A screenshot from footage released by BYPOL shows the UAV parked on the radome of the A-50 during a pre-strike reconnaissance sortie, according to the group. (BYPOL)

The loss of the airborne early warning and control (AEW&C) capability provided by the Beriev A-50 ‘Mainstay' is hampering joint Russian and Belarusian air activity, the UK Ministry of Defence (MoD) has determined.

In its latest intelligence update posted on 9 March, the MoD said that the A-50U that was previously reported as attacked by an unmanned aerial vehicle (UAV) at Maschulishchy Air Base (also known as Minsk-Machulishche Air Base) in Belarus on 26 February had been flown out of theatre for repairs, and that its loss was affecting ongoing air operations.

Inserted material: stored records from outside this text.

-- ==== Sys2Proof/Machine/System.lean ====
section
/-! DEFINITION. SGDT, SIDT, SLDT, SMSW, STR, VERR and VERW (48_system.md). -/

namespace Sys2Proof.Machine

/-- BASE as SGDT and SIDT store it: with `OpSize` 16 the highest byte is drawn (rule R462). -/
def State.tableBase (s : State) (base : Word) : Word :=
  match s.opSize with
  | .s32 => base
  | .s16 => s.nextDraw.extractLsb' 24 8 ++ base.extractLsb' 0 24

/-- `off + 2` modulo 2^`AddrSize`, where BASE goes (rule R460). -/
def State.tableBaseOff (s : State) (off : Word) : Word := s.addrWidth.trunc (off + 2)

/-- The checks of SGDT and SIDT: the six bytes as one operand by steps 1 and 2 of rule R72, then each of the two stores by
itself (rules R460, R461). -/
def State.checkTableStore (s : State) (g : SegReg) (off : Word) : M Unit := do
  s.checkFault .write g off 6
  s.checkAccess .write g off 2
  s.checkAccess .write g (s.tableBaseOff off) 4

/-- The two stores of SGDT and SIDT, LIMIT then BASE, after their checks (rules R460 to R462). -/
def State.tableStored (s : State) (t : TableReg) (g : SegReg) (off : Word) : State :=
  (s.drawn.store g off 2 (t.limit.setWidth 32)).store g (s.tableBaseOff off) 4 (s.tableBase t.base)

/-- SGDT or SIDT of a table register (rules R460 to R462). -/
def State.storeTable (s : State) (t : TableReg) (rm : RM) : M State := do
  s.noLock
  match s.place rm with
  | .reg _ => raiseUD
  | .mem g off => do
    s.checkTableStore g off
    .ok (s.tableStored t g off).retire

/-- The instruction is not recognised outside protected mode (rule R468). -/
def State.protectedOnly (s : State) : M Unit :=
  match s.mode with
  | .prot => .ok ()
  | _ => raiseUD

/-- SLDT or STR of a selector: always a word (rules R463, R465). -/
def State.storeSel (s : State) (sel : Half) (rm : RM) : M State := do
  s.noLock
  s.protectedOnly
  s.writeRM .w16 rm (sel.setWidth 32)

/-- The descriptor passes VERR at the level and RPL (rule R466). -/
def verrOK (d : Descriptor) (rpl cpl : BitVec 2) : Bool := d.rights.readable && d.dataPrivOK rpl cpl

/-- The descriptor passes VERW at the level and RPL (rule R467). -/
def verwOK (d : Descriptor) (rpl cpl : BitVec 2) : Bool := d.rights.writable && d.dataPrivOK rpl cpl

/-- VERR or VERW of a selector: only ZF changes (rules R466, R467). -/
def State.verify (s : State) (ok : Descriptor → BitVec 2 → BitVec 2 → Bool) (rm : RM) : M State := do
  s.noLock
  s.protectedOnly
  let v ← s.readRM .w16 rm
  let sel : Half := v.extractLsb' 0 16
  let d? ← if isNull sel then .ok none else s.readDescriptor sel
  let z :=
    match d? with
    | none => false
    | some d => ok d (rplOf sel) s.cpl
  .ok (s.setFlags { s.flags with zf := z }).retire

/-- SGDT (rules R460, R462). -/
def execSgdt (rm : RM) (s : State) : Result := outcome (s.storeTable s.gdtr rm)

/-- SIDT (rules R461, R462). -/
def execSidt (rm : RM) (s : State) : Result := outcome (s.storeTable s.idtr rm)

/-- SLDT (rule R463). -/
def execSldt (rm : RM) (s : State) : Result := outcome (s.storeSel s.ldtr.sel rm)

/-- STR (rule R465). -/
def execStr (rm : RM) (s : State) : Result := outcome (s.storeSel s.taskr.sel rm)

/-- SMSW (rule R464). -/
def execSmsw (rm : RM) (s : State) : Result := outcome do
  s.noLock
  s.writeHalf rm (s.cr0.extractLsb' 0 16)

/-- VERR (rule R466). -/
def execVerr (rm : RM) (s : State) : Result := outcome (s.verify verrOK rm)

/-- VERW (rule R467). -/
def execVerw (rm : RM) (s : State) : Result := outcome (s.verify verwOK rm)

end Sys2Proof.Machine
end

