-- ==== Sys2Proof/Machine/Misc.lean ====
section
/-! DEFINITION. NOP, SAHF, SETcc, the flag instructions, WAIT, XCHG and XLAT (47_flags_misc.md; CLC, CLD, CMC and CLI
from 49_encoding_only.md rules R498 to R502). -/

namespace Sys2Proof.Machine

/-- An instruction that only changes the flags (rules R431, R440, R441, R498, R499, R502). -/
def State.onlyFlags (s : State) (f : Flags) : M State := do
  s.noLock
  .ok (s.setFlags f).retire

/-- SETcc r/m8 (rule R432). -/
def State.setCond (s : State) (tttn : BitVec 4) (rm : RM) : M State := do
  s.noLock
  s.writeRM .b8 rm (bit0 (s.flags.cond tttn))

/-- The privilege check of STI and CLI (rules R442, R500). -/
def State.checkIfAccess (s : State) : M Unit :=
  match s.mode with
  | .real => .ok ()
  | .v86 => if s.cfg.v86StiFaults && s.flags.iopl != 3 then raiseGP0 else .ok ()
  | .prot => if s.flags.iopl.toNat < s.cpl.toNat then raiseGP0 else .ok ()

/-- What `InhibitInt` becomes when STI completes: a shadow only if IF was 0 (rules R41, R442). -/
def inhibitAfterSti (wasIf : Bool) : Inhibit := if wasIf then .none else .maskable

/-- XCHG r/m, r: a read and a write under one lock (rule R448). -/
def State.xchgRM (s : State) (w : Width) (rm : RM) (r : Reg) : M State := do
  s.lockMem rm
  let p := s.place rm
  s.checkWrite w p
  .ok ((s.writeAt w p (s.reg w r)).setReg w r (s.readAt w p)).retire

/-- BUSY# is active: only a 387 drives it (rules R42, R446). -/
def State.busy (s : State) : Bool := s.cfg.has387 && s.busyPin

/-- ERROR# is asserted: only a 387 drives it (rules R42, R446). -/
def State.coprocError (s : State) : Bool := s.cfg.has387 && s.errorPin

/-- The outcome `Hold`: nothing changes and the instruction is evaluated again (rules R11, R446). -/
def State.hold (s : State) : State := { s with ctx := {} }

/-- The offset of the XLAT table entry (rule R450). -/
def State.xlatOff (s : State) : Word :=
  s.addrWidth.trunc (s.reg s.addrWidth .ebx + s.reg .b8 .eax)

/-- NOP (rule R430). -/
def execNop (s : State) : Result := outcome do
  s.noLock
  .ok s.retire

/-- SAHF (rule R431). -/
def execSahf (s : State) : Result := outcome (s.onlyFlags (s.flags.sahf (s.reg .b8 .esp)))

/-- SETO r/m8 (rules R432, R433). -/
def execSeto (rm : RM) (s : State) : Result := outcome (s.setCond 0x0 rm)

/-- SETNO r/m8 (rules R432, R433). -/
def execSetno (rm : RM) (s : State) : Result := outcome (s.setCond 0x1 rm)

/-- SETB r/m8 (rules R432, R433). -/
def execSetb (rm : RM) (s : State) : Result := outcome (s.setCond 0x2 rm)

/-- SETNB r/m8 (rules R432, R433). -/
def execSetnb (rm : RM) (s : State) : Result := outcome (s.setCond 0x3 rm)

/-- SETZ r/m8 (rules R432, R433). -/
def execSetz (rm : RM) (s : State) : Result := outcome (s.setCond 0x4 rm)

/-- SETNZ r/m8 (rules R432, R433). -/
def execSetnz (rm : RM) (s : State) : Result := outcome (s.setCond 0x5 rm)

/-- SETBE r/m8 (rules R432, R433). -/
def execSetbe (rm : RM) (s : State) : Result := outcome (s.setCond 0x6 rm)

/-- SETNBE r/m8 (rules R432, R433). -/
def execSetnbe (rm : RM) (s : State) : Result := outcome (s.setCond 0x7 rm)

/-- SETS r/m8 (rules R432, R433). -/
def execSets (rm : RM) (s : State) : Result := outcome (s.setCond 0x8 rm)

/-- SETNS r/m8 (rules R432, R433). -/
def execSetns (rm : RM) (s : State) : Result := outcome (s.setCond 0x9 rm)

/-- SETP r/m8 (rules R432, R433). -/
def execSetp (rm : RM) (s : State) : Result := outcome (s.setCond 0xA rm)

/-- SETNP r/m8 (rules R432, R433). -/
def execSetnp (rm : RM) (s : State) : Result := outcome (s.setCond 0xB rm)

/-- SETL r/m8 (rules R432, R433). -/
def execSetl (rm : RM) (s : State) : Result := outcome (s.setCond 0xC rm)

/-- SETNL r/m8 (rules R432, R433). -/
def execSetnl (rm : RM) (s : State) : Result := outcome (s.setCond 0xD rm)

/-- SETLE r/m8 (rules R432, R433). -/
def execSetle (rm : RM) (s : State) : Result := outcome (s.setCond 0xE rm)

/-- SETNLE r/m8 (rules R432, R433). -/
def execSetnle (rm : RM) (s : State) : Result := outcome (s.setCond 0xF rm)

/-- CLC (rule R498). -/
def execClc (s : State) : Result := outcome (s.onlyFlags { s.flags with cf := false })

/-- STC (rule R440). -/
def execStc (s : State) : Result := outcome (s.onlyFlags { s.flags with cf := true })

/-- CMC (rule R502). -/
def execCmc (s : State) : Result := outcome (s.onlyFlags { s.flags with cf := !s.flags.cf })

/-- CLD (rule R499). -/
def execCld (s : State) : Result := outcome (s.onlyFlags { s.flags with df := false })

/-- STD (rule R441). -/
def execStd (s : State) : Result := outcome (s.onlyFlags { s.flags with df := true })

/-- CLI (rule R500). -/
def execCli (s : State) : Result := outcome do
  s.noLock
  s.checkIfAccess
  .ok (s.setFlags { s.flags with ifl := false }).retire

/-- STI (rule R442). -/
def execSti (s : State) : Result := outcome do
  s.noLock
  s.checkIfAccess
  .ok ((s.setFlags { s.flags with ifl := true }).retireWith (inhibitAfterSti s.flags.ifl))

/-- WAIT: TS, then BUSY#, then ERROR# (rule R446). -/
def execWait (s : State) : Result := outcome do
  s.noLock
  if s.ts then raise .coprocessorNotAvailable none
  if s.busy then .ok s.hold
  else if s.coprocError then raise .coprocessorError none
  else .ok s.retire

/-- XCHG r/m8, r8 (rule R448). -/
def execXchgRm8R8 (rm : RM) (r : Reg) (s : State) : Result := outcome (s.xchgRM .b8 rm r)

/-- XCHG r/m, r at `OpSize` (rule R448). -/
def execXchgRmvRv (rm : RM) (r : Reg) (s : State) : Result := outcome (s.xchgRM s.opWidth rm r)

/-- XCHG (E)AX, r (rule R449). -/
def execXchgAxReg (r : Reg) (s : State) : Result := outcome do
  let w := s.opWidth
  s.noLock
  .ok ((s.setReg w .eax (s.reg w r)).setReg w r (s.reg w .eax)).retire

/-- XLAT (rule R450). -/
def execXlat (s : State) : Result := outcome do
  s.noLock
  let v ← s.memRead (s.segOr .ds) s.xlatOff 1
  .ok (s.setReg .b8 .eax v).retire

end Sys2Proof.Machine
end

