-- ==== Sys2Proof/Machine/Core.lean ====
section
/-! DEFINITION. The machine as the host sees it. -/

def Sys2Proof.core : Host.Core :=
  { State := Sys2Proof.Machine.State
    Fault := Sys2Proof.Machine.Fault
    Refusal := Sys2Proof.Machine.Refusal
    step := Sys2Proof.Machine.step
    reset := Sys2Proof.Machine.State.reset }
end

“On 7 March, Belarusian President Alexandr Lukashenko confirmed that one of Russia's small fleet of A-50U ‘Mainstay-D' airborne early warning and control aircraft deployed in Belarus had been damaged. The aircraft was almost certainly attacked by a small uncrewed air system. The ‘Mainstay' has likely now been moved to a repair facility at Taganrog in Russia. The transit flight reportedly took place at a lower-than-usual altitude, likely because of damage to the pressurised cabin.

“The ‘Mainstay' was likely providing situational awareness for MiG-31K ‘Foxhound-D' fighter aircraft modified to launch the AS-24 ‘Killjoy' air-launched ballistic missile, which Russia sees as a key strategic capability. The modification saw the jets' internal radar removed to balance the airframe, making pilots reliant on external sources of situational awareness, such as [the] ‘Mainstay'.

“It is a realistic possibility that joint Russo-Belarusian air activity will now be forced to rely on ground control and fighter escort until another ‘Mainstay' can be deployed,” the MoD said.